When my tooth ache returned after taking Gardan, I decided it must be a tooth ache issue nevertheless. So, I called the dentist and good thing they scheduled me on that day right away. I wasn’t able to attend our monthly birthday bash celebration, where I asked someone to replace me as a host because of my situation. I went straight to the dentist after my work. I would say it was quick and efficient indeed. I liked the dentist. She was nice and precise. She found out that my 3rd molar on the upper right jaw needs to be extracted. It was in a very bad condition. So, I am scheduled for extraction hopefully tomorrow. I want all of this to be finished as soon as possible. Right now, I am taking antibiotic and I need to be reminded to take it religiously because you know how it works. Once you forget once, you have to start all over again. I am a bit scared because my last extraction was really more than a torture, it was like hell. And I don’t want to experience it again.

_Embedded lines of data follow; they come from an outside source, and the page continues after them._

-- ==== Sys2Proof/WellFormed.lean ====
section
/-! DEFINITION. Well-formed commands: the static bounds that the operand types do not already give. -/

namespace Sys2Proof

/-- A packet has at most 4,096 parameter bytes (R430). -/
def Packet.wellFormed (p : Packet) : Bool := decide (p.params.length ≤ 4096)

/-- The packet that a command carries, where it carries one. -/
def Instr.packet (i : Instr) : Option Packet :=
  match i with
  | .nop _ p | .getInfo _ p | .resetRegion _ p | .softReset _ p | .setFailsafePolicy _ p | .setRef _ p | .setEpoch _ p
  | .setSt _ p | .setReturnPolicy _ p | .schedule _ p | .unschedule _ p | .setThreshold _ p | .setInputMode _ p
  | .setDeskew _ p | .calDeskew _ p | .calInterp _ p | .setInterval _ p | .loadPattern _ p | .arm _ p | .disarm _ p
  | .forceTack _ p | .setTrigout _ p | .setUnit _ p | .setPortRole _ p | .cascadeDiscover _ p | .setReduction _ p
  | .setLookback _ p | .setWindowPolicy _ p | .exportWindow _ p | .startRun _ p | .stopRun _ p | .setDecoder _ p
  | .createBobbin _ p | .destroyBobbin _ p | .route _ p | .rewind _ p | .setCompression _ p | .setSigning _ p | .replay _ p
  | .setDramMap _ p | .train _ p | .migrateRank _ p | .scrub _ p | .setHkSeq _ p | .hkCal _ p | .getAttestation _ p
  | .rotateEsk _ p | .auth _ p | .updateFirmware _ p | .zeroize _ p | .jobSuspend _ p | .jobResume _ p | .jobCancel _ p
  | .jobStatus _ p | .readLog _ p => some p
  | _ => none

/-- The command's own bounds. -/
def Instr.wellFormed (i : Instr) : Bool :=
  (match i.packet with
   | some p => p.wellFormed
   | none => true) &&
  (match i with
   | .registerWrite _ (.bar0 off) _ _ => off % 4 = 0
   | .registerWrite _ (.bar4 off) _ _ => off % 4 = 0
   | .rcFieldRead _ ⟨.bar0 off, _⟩ => off % 4 = 0
   | .rcFieldRead _ ⟨.bar4 off, _⟩ => off % 4 = 0
   | .rcFieldRead _ ⟨.rom off, _⟩ => off % 4 = 0
   | .rcFieldRead _ ⟨.two off _, _⟩ => off % 4 = 0 && decide (off % 4096 ≤ 4088)
   | .rcFieldRead _ ⟨.directory off n _, _⟩ => off % 4 = 0 && decide (1 ≤ n) && decide (off % 4096 + 4 * n ≤ 4096) && decide (off < 65536)
   | .lowWordRead _ off => off % 4 = 0
   | .completionReceived _ _ _ data => decide (data.length ≤ 4096)
   | .slotEvaluation _ _ slots => decide (1 ≤ slots)
   | .dramReadComplete _ _ _ _ before _ _ => decide ((before.filter (fun q => q.write)).length ≤ 64)
   | .segmentDelivered _ _ bad => bad.all (fun w => decide (w < 8180))
   | .burstSramParityError _ _ a b => decide (a ≤ b)
   | .temperatureCheck _ c => c.length = 8
   | .supplyCheck _ v => v.length = 16
   | _ => true)

end Sys2Proof
end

Today, is our BONUS day. Yipee! I don’t want to expect much but I hope it will be good enough. This is supposed to be our XMAS bonus which was delayed. So, everyone is awaiting for it later today. Tomorrow is supposed to be my day for being with baby but it looks like tomorrow will be my extraction, so today, I want to be with her. After work, I’m planning to take her to the park. At least, I won’t have to spend. I need to bring her a yaya along, so I won’t have a hard time chasing after her. She’s so malikot. So, that’s my one single task for today. Just be with her and spend quality time with her. We don’t necessarily have to be metal buildings like in malls or play centers but we could be in places near to nature such as in parks.

No More Pain For Now

Thursday
Jan 28,2010

It has been 6 hours since I took Gardan and I am still pain free. I am observing if the pain will come back and I am really hoping hard that it won’t. It is a killer pain and I really cannot bear more of it. I really hope and pray that Ate Joy is right. That Gardan will take care of this pain and that this is not a toothache but a result of BUGHAT. Will be updating you more later today or perhaps tomorrow.